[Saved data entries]

= Beginning of Section =

/-- `feed_byte` neither reads nor writes anything else. -/
theorem feedByte_reassembler (b : Byte) (s : State) :
    feedByte b s.reassembler = ((feedByte b s).1, (feedByte b s).2.reassembler) := by
  cases hphase : s.rsPhase with
  | awaitLengthHigh =>
    rw [feedByte_awaitLengthHigh b hphase, feedByte_awaitLengthHigh (s := s.reassembler) b hphase]
    rfl
  | awaitLengthLow =>
    rw [feedByte_awaitLengthLow b hphase, feedByte_awaitLengthLow (s := s.reassembler) b hphase]
    rfl
  | awaitChecksum =>
    by_cases hlen : s.rsLen = 0#16
    · rw [feedByte_awaitChecksum_zero b hphase hlen, feedByte_awaitChecksum_zero (s := s.reassembler) b hphase hlen]
      rfl
    · rw [feedByte_awaitChecksum_pos b hphase hlen, feedByte_awaitChecksum_pos (s := s.reassembler) b hphase hlen]
      rfl
  | awaitPayload =>
    by_cases hlast : s.rsPos + 1#16 = s.rsLen
    · rw [feedByte_awaitPayload_last b hphase hlast, feedByte_awaitPayload_last (s := s.reassembler) b hphase hlast,
        storePayloadByte_reassembler]
      rfl
    · rw [feedByte_awaitPayload_more b hphase hlast, feedByte_awaitPayload_more (s := s.reassembler) b hphase hlast,
        storePayloadByte_reassembler]
      rfl

theorem feedBlock_reassembler (bs : List Byte) (s : State) :
    (feedBlock bs s.reassembler).1 = (feedBlock bs s).1 := by
  induction bs generalizing s with
  | nil => rfl
  | cons b bs ih => rw [feedBlock_cons, feedBlock_cons, feedByte_reassembler, ih]

theorem feedBlock_congr {s t : State} (h : t.reassembler = s.reassembler) (bs : List Byte) :
    (feedBlock bs t).1 = (feedBlock bs s).1 := by
  rw [← feedBlock_reassembler, h, feedBlock_reassembler]

theorem reportable_eq_nil_iff {r : FeedResult} : reportable r = [] ↔ r = .incomplete := by
  cases r <;> simp [reportable]

theorem reportable_eq_singleton_frameReady_iff {r : FeedResult} {x : Payload} :
    reportable r = [.frameReady x] ↔ r = .frameReady x := by
  cases r <;> simp [reportable]

/-! ### The receiver between two bytes of a frame -/

/-- The receiver `u` has the bytes `bs` of a frame still to come: the last of them will complete the message `x`, and
nothing before it completes anything. -/
structure ReceivingFrame (x : Payload) (bs : List Byte) (u : State) : Prop where
  inv : u.Inv
  role : u.role = .receive
  last : (feedBlock bs u).1 = [.frameReady x]
  before : (feedBlock bs.dropLast u).1 = []

/-- At the start of a frame the whole frame is still to come (41_reassembler.md R124). -/
theorem receivingFrame_encodeFrame {x : Payload} {u : State} (hinv : u.Inv) (hrole : u.role = .receive)
    (hstart : u.rsPhase = .awaitLengthHigh) (hfits : x.length ≤ u.cfg.maxPayload) :
    ReceivingFrame x (encodeFrame x) u := by
  obtain ⟨hlast, hbefore, _⟩ := feedBlock_encodeFrame hinv.1 hfits hstart
  exact ⟨hinv, hrole, hlast, hbefore⟩

/-- What a command that brings no byte and makes no transition can do in role `Receive`: a tick counts the phase, a
`DEQ_IN` takes the oldest item, and an `ENQ_OUT` may append to `out_q`. -/
theorem Effect.receive_frame {i : Instr} {s t : State} (h : Effect s i t) (hrole : s.role = .receive)
    (hundisturbing : (Selected.command i).undisturbing = true)
    (hgoes_on : i = .tick → s.phaseCnt + 1 ≠ s.cfg.phaseTicks) :
    t = { s with
      phaseCnt := s.phaseCnt + (if i = .tick then 1 else 0), inQ := s.inQ.drop (if i = .deqIn then 1 else 0)
      outQ := t.outQ, out := t.out } := by
  cases h with
  | nop | phaseCounts | enqOversize | enqFull | enqueue | trySendRefused => rfl
  | deqRefused hno => simp [hno.resolve_left (not_not.2 hrole)]
  | dequeue x q _ hq => simp [hq]
  | mark | collide | feed | toggle | reset => cases hundisturbing
  | startupEnds hidle | startupCounts hidle => rw [hrole] at hidle; cases hidle
  | phaseEnds _ _ hcnt => exact absurd hcnt (hgoes_on rfl)
  | windowCounts hopen | windowCollides _ _ hopen | windowSends _ _ hopen =>
    have ⟨htransmit, _⟩ := hopen
    rw [hrole] at htransmit; cases htransmit
  | openWindow henabled => rw [hrole] at henabled; cases henabled.1

/-- The same of a presented input, an illegal word included; and only a sense window puts bytes on the wire. -/
theorem stepInput_receive_frame {inp : PortInput} {s t : State} (h : stepInput inp s = .next t)
    (hrole : s.role = .receive) (hundisturbing : (selectInput inp).undisturbing = true)
    (hgoes_on : s.phaseCnt + countCommand .tick [inp] < s.cfg.phaseTicks) :
    t.out.wireOut = [] ∧
    t = { s with
      phaseCnt := s.phaseCnt + countCommand .tick [inp], inQ := s.inQ.drop (countCommand .deqIn [inp])
      outQ := t.outQ, out := t.out, msgIn := inp.msgIn } := by
  simp only [countCommand_cons, countCommand_nil, Nat.add_zero] at hgoes_on ⊢
  rcases stepInput_next h with ⟨hsel, _⟩ | ⟨e, hsel, rfl⟩ | ⟨i, hsel, he⟩
  · rw [hsel] at hundisturbing; cases hundisturbing
  · simp only [hsel]
    exact ⟨(illegalCommand_silent _).1, rfl⟩
  · simp only [hsel, Selected.command.injEq] at hundisturbing hgoes_on ⊢
    refine ⟨he.wire_cases.resolve_right ?_, he.receive_frame hrole hundisturbing ?_⟩
    · rintro ⟨_, ⟨htransmit, _⟩, _⟩
      rw [hrole] at htransmit; cases htransmit
    · rintro rfl
      exact Nat.ne_of_lt hgoes_on
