-- ==== Sys2Proof/Tests/Slice0.lean ====
section
/-! SUPPORT. Tests of the model against the encodings and vectors that the spec writes out, and a witness for the hypotheses
of each statement. Expected values come from spec/95_test_vectors (ids V-…, X…) and 30_encoding (R69). -/

namespace Sys2Proof.Tests

open Sys2Proof.Machine

/-! ### Helpers -/

/-- FA of 95_test_vectors. -/
def frameA : Frame := ⟨0x1ABC, #v[1, 2, 3, 4, 5, 6, 7, 8], 5, 8⟩

/-- FB of 95_test_vectors. -/
def frameB : Frame := ⟨0x0123, #v[0xDE, 0xAD, 0xBE, 0xEF, 0, 0, 0, 0], 0xA, 4⟩

/-- FM of 95_test_vectors. -/
def frameM : Frame := ⟨0xFFFF, #v[0xFF, 0xFF, 0xFF, 0xFF, 0xFF, 0xFF, 0xFF, 0xFF], 15, 15⟩

/-- FX of 95_test_vectors. -/
def frameX : Frame := ⟨0x0042, #v[0x11, 0x11, 0x11, 0x11, 0x11, 0x11, 0x11, 0x11], 15, 12⟩

/-- A state after a reset, with the registers and the memory given. -/
def at_ (m : Memory) (h t c : Index) (l : Bool) : State :=
  { State.reset with mem := m, head := h, tail := t, count := c, dataLost := l }

/-- The memory that holds one frame. -/
def holding (i : Nat) (f : Frame) : Memory := writeSlot [] i (encodeFrame f)

/-- The next state of an outcome. -/
def after : Host.Outcome State Fault Refusal → Option State
  | .next t => some t
  | .fault _ => none
  | .refused _ => none

/-- The four registers, in the order of 95_test_vectors. -/
def regs (s : State) : Index × Index × Index × Bool := (s.head, s.tail, s.count, s.dataLost)

/-- The outputs. -/
def outs (s : State) : Bus × Bool := (s.dout, s.rbit)

/-! ### Well-formedness -/

/-- R106: the reserved opcode is the term that the host's duty refuses; it is a well-formed command all the same (R62). -/
theorem test_issuable_refuses_reserved : Instr.reserved.issuable = false ∧ Instr.reserved.wf = true := by decide

/-- R66: the frame of all ones is well formed. -/
theorem test_wf_all_ones : (Instr.push frameM).wf = true ∧ (Instr.push frameM).issuable = true := by decide

/-- The canonical form refuses a zero cell, two cells out of order, a repeated address and an address past the last slot. -/
theorem test_memory_wf_refuses :
    Memory.wf [(3, 0)] = false ∧ Memory.wf [(4, 1), (3, 1)] = false ∧ Memory.wf [(3, 1), (3, 2)] = false ∧
      Memory.wf [(1100, 1)] = false ∧ Memory.wf [(1099, 1)] = true := by decide

/-- Writing the value that an unlisted address reads as removes the cell. -/
theorem test_memory_write_zero_removes : Memory.write [(3, 7), (5, 9)] 3 0 = [(5, 9)] := by decide

/-- R131: a POP before the first reset cycle breaks the boot duty, and so does the reserved opcode (log entry 10); NOP and
then reset keep it. -/
theorem test_bootOk :
    bootOk [commandCycle .pop] = false ∧ bootOk [commandCycle .nop, commandCycle .reserved] = false ∧
      bootOk [commandCycle .nop, resetCycle, commandCycle .pop] = true := by decide

/-- R73: an assembler line is refused for an identifier, byte, port or length out of range, for seven bytes, and for `$i`
outside REP. -/
theorem test_assembler_refuses :
    assembleLine none (.push (asmConst 0x10000) none none none) = none ∧
    assembleLine none (.push (asmConst 1) (some (List.replicate 8 (asmConst 256))) none none) = none ∧
    assembleLine none (.push (asmConst 1) (some (List.replicate 7 (asmConst 0))) none none) = none ∧
    assembleLine none (.push (asmConst 1) none (some (asmConst 16)) none) = none ∧
    assembleLine none (.push (asmConst 1) none none (some (asmConst 16))) = none ∧
    assembleLine none (.push (asmIndex 0) none none none) = none := by decide

/-- R73 and P2: `REP 2 { PUSH id=100+$i }` is the words 0x321 and 0x329. -/
theorem test_assembler_rep :
    assemble [.rep 2 [.push (asmIndex 100) none none none]] =
      some [wordCycle 0x321, wordCycle 0x329] := by decide

/-! ### Encoding: one word per row, its bits written out from R60, R61 and R64 -/

/-- R69, X3: the bytes and the bus value of FA. -/
theorem test_encode_frameA :
    encodeFrame frameA = 0x8508070605040302011ABC ∧
      serialise frameA = [0xBC, 0x1A, 0x01, 0x02, 0x03, 0x04, 0x05, 0x06, 0x07, 0x08, 0x85] := by decide
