-- ==== Sys2Proof/Word.lean ====
section
/-! DEFINITION. The word types of the AC4: bytes, tags, ids, serials and time stamps (00_scope.md). -/

namespace Sys2Proof

/-- One byte of the host link or of a segment line. -/
abbrev Byte := BitVec 8

/-- A host request tag, or a press capture tag: 16 bits (00_scope.md, "Numbering and addressing"). -/
abbrev Tag := BitVec 16

/-- A task id: 16 bits, 0 is no task id (00_scope.md). -/
abbrev TaskId := BitVec 16

/-- A module's 32-bit serial number (00_scope.md). -/
abbrev Serial := BitVec 32

/-- A reading of the millisecond time base: 32 bits, differences modulo 2^32 (R183). -/
abbrev Stamp := BitVec 32

/-- A statistics counter: 32 bits, wrapping (R184). -/
abbrev Counter := BitVec 32

/-- A display sequence number or a press count: 4 bits, modulo 16 (R53, R61). -/
abbrev Nibble := BitVec 4

/-- A segment number, 0 to 3. -/
abbrev Seg := Fin 4

end Sys2Proof
end

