-- ==== Sys2Proof/Machine/Core.lean ====
section
/-! DEFINITION. The model as the host reads it. -/

def Sys2Proof.core : Host.Core :=
  { State := Sys2Proof.Machine.State, Fault := Sys2Proof.Machine.Fault, Refusal := Sys2Proof.Machine.Refusal,
    step := Sys2Proof.Machine.step, reset := Sys2Proof.Machine.State.reset }
end

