/-- R22, R47, R48, R55, R102, R115, R159, R162, R163: a supply trip takes a segment in service to FAULT and reports it:
its WAIT_LOAD and SHOWN tasks are BLOCKED, their shadows dark with a new seq, and its notices come in the order of R162;
in OFF and FAULT only the input changes. The input's return to clear changes nothing else. That an OPERATION_DONE that
an event ends waits for its STARTED reply is the model's reading (notes/assumptions/34.md). -/
def Obligations.SupplyTripFaultsSegment : Prop :=
  ∀ (g : Seg) (s : State), AtRest s →
    ((s.seg g).sup.state = .off ∨ (s.seg g).sup.state = .fault →
      exec (.supplyTrip g) s = .next (s.updSeg g fun x => { x with trip := true })) ∧
    ((s.seg g).sup.state ≠ .off → (s.seg g).sup.state ≠ .fault →
      ∃ t, exec (.supplyTrip g) s = .next t ∧ LeftService s t g .fault (some .supplyTrip) ∧
        ServiceEnded s t g [.segmentState g .fault (s.seg g).sup.state .supplyTrip] ∧
        t.still = (s.updSeg g fun x => { x with trip := true }).still ∧ t.captures = s.captures ∧
        (s.link.notices.length < 32 → ∃ rest, t.link.notices = s.link.notices ++
          ⟨s.time, s.link.dropMark, .segmentState g .fault (s.seg g).sup.state .supplyTrip, s.link.taking⟩ :: rest)) ∧
    exec (.tripInputReturnToClear g) s = .next (s.updSeg g fun x => { x with trip := false })

/-- R61: a button that goes down at a powered module counts a press, CONFIRM latching the seq shown; without power, or
with the button already down, nothing is counted; a button that comes up counts nothing. A module that resets keeps its
address, its serial and its buttons' positions and comes back FRESH and dark; one not seen before is fitted FRESH and
dark, with its buttons up, and the module it replaces is gone. That nothing is counted without power is the model's
choice (notes/assumptions/18.md), and so are fitting, replacing and what is kept (notes/assumptions/19.md), and that a
module's own blink phase starts at phase 0 at its reset (notes/assumptions/44.md). -/
def Obligations.ButtonsAndModuleResets : Prop :=
  (∀ (serial : Serial) (s : State),
    let powered := fun m : Module => (s.seg m.seg).sup.supply
    let changed := fun f : Module → Module =>
      { s with modules := s.modules.map fun m : Module => if m.serial = serial then f m else m }
    exec (.buttonPress serial .confirm) s = .next (changed fun m =>
      if powered m ∧ m.confirmHeld = false then
        { m with confirmHeld := true, confirmCount := m.confirmCount + 1, latchedSeq := m.shownSeq }
      else { m with confirmHeld := true }) ∧
    exec (.buttonPress serial .adjust) s = .next (changed fun m =>
      if powered m ∧ m.adjustHeld = false then { m with adjustHeld := true, adjustCount := m.adjustCount + 1 }
      else { m with adjustHeld := true }) ∧
    exec (.buttonRelease serial .confirm) s = .next (changed fun m => { m with confirmHeld := false }) ∧
    exec (.buttonRelease serial .adjust) s = .next (changed fun m => { m with adjustHeld := false })) ∧
  (∀ (g : Seg) (serial : Serial) (address : BitVec 6) (replaced : Option Serial) (s : State), address.toNat ≤ 62 →
    let left := s.modules.filter fun m => some m.serial ≠ replaced
    let known := left.any fun m => m.serial = serial
    let fresh := fun m : Module =>
      { m with
        seg := g, confirmCount := 0, adjustCount := 0, shownSeq := 0, latchedSeq := 0, fresh := true, colour := 0
        pattern := .steady, rotation := 0, level := 16, digits := ⟨none, none, none⟩, phase := 0, phaseMs := 0 }
    let fitted : Module :=
      { serial := serial, seg := g, address := address, confirmCount := 0, adjustCount := 0, shownSeq := 0
        latchedSeq := 0, confirmHeld := false, adjustHeld := false, fresh := true, colour := 0, pattern := .steady
        rotation := 0, level := 16, digits := ⟨none, none, none⟩, phase := 0, phaseMs := 0 }
    let after := if known then left.map fun m => if m.serial = serial then fresh m else m else left ++ [fitted]
    exec (.moduleReset g serial address replaced) s = .next { s with modules := after })
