/-! ### updSlot -/

@[simp] theorem State.updSlot_link (r : SlotRef) (f : Slot → Slot) : (s.updSlot r f).link = s.link := rfl
@[simp] theorem State.updSlot_pickers (r : SlotRef) (f : Slot → Slot) : (s.updSlot r f).pickers = s.pickers := rfl
@[simp] theorem State.updSlot_tasks (r : SlotRef) (f : Slot → Slot) : (s.updSlot r f).tasks = s.tasks := rfl
@[simp] theorem State.updSlot_submitCounter (r : SlotRef) (f : Slot → Slot) : (s.updSlot r f).submitCounter = s.submitCounter := rfl
@[simp] theorem State.updSlot_captures (r : SlotRef) (f : Slot → Slot) : (s.updSlot r f).captures = s.captures := rfl
@[simp] theorem State.updSlot_currents (r : SlotRef) (f : Slot → Slot) : (s.updSlot r f).currents = s.currents := rfl
@[simp] theorem State.updSlot_time (r : SlotRef) (f : Slot → Slot) : (s.updSlot r f).time = s.time := rfl
@[simp] theorem State.updSlot_phase (r : SlotRef) (f : Slot → Slot) : (s.updSlot r f).phase = s.phase := rfl
@[simp] theorem State.updSlot_phaseMs (r : SlotRef) (f : Slot → Slot) : (s.updSlot r f).phaseMs = s.phaseMs := rfl
@[simp] theorem State.updSlot_modules (r : SlotRef) (f : Slot → Slot) : (s.updSlot r f).modules = s.modules := rfl
@[simp] theorem State.updSlot_ties (r : SlotRef) (f : Slot → Slot) : (s.updSlot r f).ties = s.ties := rfl
@[simp] theorem State.updSlot_pending (r : SlotRef) (f : Slot → Slot) : (s.updSlot r f).pending = s.pending := rfl

/-! ### updShadow -/

@[simp] theorem State.updShadow_link (r : SlotRef) (f : Shadow → Shadow) : (s.updShadow r f).link = s.link := rfl
@[simp] theorem State.updShadow_pickers (r : SlotRef) (f : Shadow → Shadow) : (s.updShadow r f).pickers = s.pickers := rfl
@[simp] theorem State.updShadow_tasks (r : SlotRef) (f : Shadow → Shadow) : (s.updShadow r f).tasks = s.tasks := rfl
@[simp] theorem State.updShadow_submitCounter (r : SlotRef) (f : Shadow → Shadow) : (s.updShadow r f).submitCounter = s.submitCounter := rfl
@[simp] theorem State.updShadow_captures (r : SlotRef) (f : Shadow → Shadow) : (s.updShadow r f).captures = s.captures := rfl
@[simp] theorem State.updShadow_currents (r : SlotRef) (f : Shadow → Shadow) : (s.updShadow r f).currents = s.currents := rfl
@[simp] theorem State.updShadow_time (r : SlotRef) (f : Shadow → Shadow) : (s.updShadow r f).time = s.time := rfl
@[simp] theorem State.updShadow_phase (r : SlotRef) (f : Shadow → Shadow) : (s.updShadow r f).phase = s.phase := rfl
@[simp] theorem State.updShadow_phaseMs (r : SlotRef) (f : Shadow → Shadow) : (s.updShadow r f).phaseMs = s.phaseMs := rfl
@[simp] theorem State.updShadow_modules (r : SlotRef) (f : Shadow → Shadow) : (s.updShadow r f).modules = s.modules := rfl
@[simp] theorem State.updShadow_ties (r : SlotRef) (f : Shadow → Shadow) : (s.updShadow r f).ties = s.ties := rfl
@[simp] theorem State.updShadow_pending (r : SlotRef) (f : Shadow → Shadow) : (s.updShadow r f).pending = s.pending := rfl

/-! ### updPress -/

@[simp] theorem State.updPress_link (r : SlotRef) (f : Press → Press) : (s.updPress r f).link = s.link := rfl
@[simp] theorem State.updPress_pickers (r : SlotRef) (f : Press → Press) : (s.updPress r f).pickers = s.pickers := rfl
@[simp] theorem State.updPress_tasks (r : SlotRef) (f : Press → Press) : (s.updPress r f).tasks = s.tasks := rfl
@[simp] theorem State.updPress_submitCounter (r : SlotRef) (f : Press → Press) : (s.updPress r f).submitCounter = s.submitCounter := rfl
@[simp] theorem State.updPress_captures (r : SlotRef) (f : Press → Press) : (s.updPress r f).captures = s.captures := rfl
@[simp] theorem State.updPress_currents (r : SlotRef) (f : Press → Press) : (s.updPress r f).currents = s.currents := rfl
@[simp] theorem State.updPress_time (r : SlotRef) (f : Press → Press) : (s.updPress r f).time = s.time := rfl
@[simp] theorem State.updPress_phase (r : SlotRef) (f : Press → Press) : (s.updPress r f).phase = s.phase := rfl
@[simp] theorem State.updPress_phaseMs (r : SlotRef) (f : Press → Press) : (s.updPress r f).phaseMs = s.phaseMs := rfl
@[simp] theorem State.updPress_modules (r : SlotRef) (f : Press → Press) : (s.updPress r f).modules = s.modules := rfl
@[simp] theorem State.updPress_ties (r : SlotRef) (f : Press → Press) : (s.updPress r f).ties = s.ties := rfl
@[simp] theorem State.updPress_pending (r : SlotRef) (f : Press → Press) : (s.updPress r f).pending = s.pending := rfl

/-! ### updLink -/

@[simp] theorem State.updLink_pickers (f : Link → Link) : (s.updLink f).pickers = s.pickers := rfl
@[simp] theorem State.updLink_tasks (f : Link → Link) : (s.updLink f).tasks = s.tasks := rfl
@[simp] theorem State.updLink_submitCounter (f : Link → Link) : (s.updLink f).submitCounter = s.submitCounter := rfl
@[simp] theorem State.updLink_captures (f : Link → Link) : (s.updLink f).captures = s.captures := rfl
@[simp] theorem State.updLink_currents (f : Link → Link) : (s.updLink f).currents = s.currents := rfl
@[simp] theorem State.updLink_segs (f : Link → Link) : (s.updLink f).segs = s.segs := rfl
@[simp] theorem State.updLink_time (f : Link → Link) : (s.updLink f).time = s.time := rfl
@[simp] theorem State.updLink_phase (f : Link → Link) : (s.updLink f).phase = s.phase := rfl
@[simp] theorem State.updLink_phaseMs (f : Link → Link) : (s.updLink f).phaseMs = s.phaseMs := rfl
@[simp] theorem State.updLink_modules (f : Link → Link) : (s.updLink f).modules = s.modules := rfl
@[simp] theorem State.updLink_ties (f : Link → Link) : (s.updLink f).ties = s.ties := rfl
@[simp] theorem State.updLink_pending (f : Link → Link) : (s.updLink f).pending = s.pending := rfl

/-! ### updPicker -/

@[simp] theorem State.updPicker_link (p : Fin 12) (f : Picker → Picker) : (s.updPicker p f).link = s.link := rfl
@[simp] theorem State.updPicker_tasks (p : Fin 12) (f : Picker → Picker) : (s.updPicker p f).tasks = s.tasks := rfl
@[simp] theorem State.updPicker_submitCounter (p : Fin 12) (f : Picker → Picker) : (s.updPicker p f).submitCounter = s.submitCounter := rfl
@[simp] theorem State.updPicker_captures (p : Fin 12) (f : Picker → Picker) : (s.updPicker p f).captures = s.captures := rfl
@[simp] theorem State.updPicker_currents (p : Fin 12) (f : Picker → Picker) : (s.updPicker p f).currents = s.currents := rfl
@[simp] theorem State.updPicker_segs (p : Fin 12) (f : Picker → Picker) : (s.updPicker p f).segs = s.segs := rfl
@[simp] theorem State.updPicker_time (p : Fin 12) (f : Picker → Picker) : (s.updPicker p f).time = s.time := rfl
@[simp] theorem State.updPicker_phase (p : Fin 12) (f : Picker → Picker) : (s.updPicker p f).phase = s.phase := rfl
@[simp] theorem State.updPicker_phaseMs (p : Fin 12) (f : Picker → Picker) : (s.updPicker p f).phaseMs = s.phaseMs := rfl
@[simp] theorem State.updPicker_modules (p : Fin 12) (f : Picker → Picker) : (s.updPicker p f).modules = s.modules := rfl
@[simp] theorem State.updPicker_ties (p : Fin 12) (f : Picker → Picker) : (s.updPicker p f).ties = s.ties := rfl
@[simp] theorem State.updPicker_pending (p : Fin 12) (f : Picker → Picker) : (s.updPicker p f).pending = s.pending := rfl

/-! ### updTask -/

@[simp] theorem State.updTask_link (id : TaskId) (f : Task → Task) : (s.updTask id f).link = s.link := rfl
@[simp] theorem State.updTask_pickers (id : TaskId) (f : Task → Task) : (s.updTask id f).pickers = s.pickers := rfl
@[simp] theorem State.updTask_submitCounter (id : TaskId) (f : Task → Task) : (s.updTask id f).submitCounter = s.submitCounter := rfl
@[simp] theorem State.updTask_captures (id : TaskId) (f : Task → Task) : (s.updTask id f).captures = s.captures := rfl
@[simp] theorem State.updTask_currents (id : TaskId) (f : Task → Task) : (s.updTask id f).currents = s.currents := rfl
@[simp] theorem State.updTask_segs (id : TaskId) (f : Task → Task) : (s.updTask id f).segs = s.segs := rfl
@[simp] theorem State.updTask_time (id : TaskId) (f : Task → Task) : (s.updTask id f).time = s.time := rfl
@[simp] theorem State.updTask_phase (id : TaskId) (f : Task → Task) : (s.updTask id f).phase = s.phase := rfl
@[simp] theorem State.updTask_phaseMs (id : TaskId) (f : Task → Task) : (s.updTask id f).phaseMs = s.phaseMs := rfl
@[simp] theorem State.updTask_modules (id : TaskId) (f : Task → Task) : (s.updTask id f).modules = s.modules := rfl
@[simp] theorem State.updTask_ties (id : TaskId) (f : Task → Task) : (s.updTask id f).ties = s.ties := rfl
@[simp] theorem State.updTask_pending (id : TaskId) (f : Task → Task) : (s.updTask id f).pending = s.pending := rfl

/-! ### freeTask -/

@[simp] theorem State.freeTask_link (id : TaskId) : (s.freeTask id).link = s.link := rfl
@[simp] theorem State.freeTask_pickers (id : TaskId) : (s.freeTask id).pickers = s.pickers := rfl
@[simp] theorem State.freeTask_submitCounter (id : TaskId) : (s.freeTask id).submitCounter = s.submitCounter := rfl
@[simp] theorem State.freeTask_captures (id : TaskId) : (s.freeTask id).captures = s.captures := rfl
@[simp] theorem State.freeTask_currents (id : TaskId) : (s.freeTask id).currents = s.currents := rfl
@[simp] theorem State.freeTask_segs (id : TaskId) : (s.freeTask id).segs = s.segs := rfl
@[simp] theorem State.freeTask_time (id : TaskId) : (s.freeTask id).time = s.time := rfl
@[simp] theorem State.freeTask_phase (id : TaskId) : (s.freeTask id).phase = s.phase := rfl
@[simp] theorem State.freeTask_phaseMs (id : TaskId) : (s.freeTask id).phaseMs = s.phaseMs := rfl
@[simp] theorem State.freeTask_modules (id : TaskId) : (s.freeTask id).modules = s.modules := rfl
@[simp] theorem State.freeTask_ties (id : TaskId) : (s.freeTask id).ties = s.ties := rfl
@[simp] theorem State.freeTask_pending (id : TaskId) : (s.freeTask id).pending = s.pending := rfl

= End of Section =

Exercise directions » From the entries above, list each line with "abbrev" in it.

Reply to the task »
abbrev Byte := BitVec 8
abbrev Tag := BitVec 16
abbrev TaskId := BitVec 16
abbrev Serial := BitVec 32
abbrev Stamp := BitVec 32
abbrev Counter := BitVec 32
abbrev Nibble := BitVec 4
abbrev Seg := Fin 4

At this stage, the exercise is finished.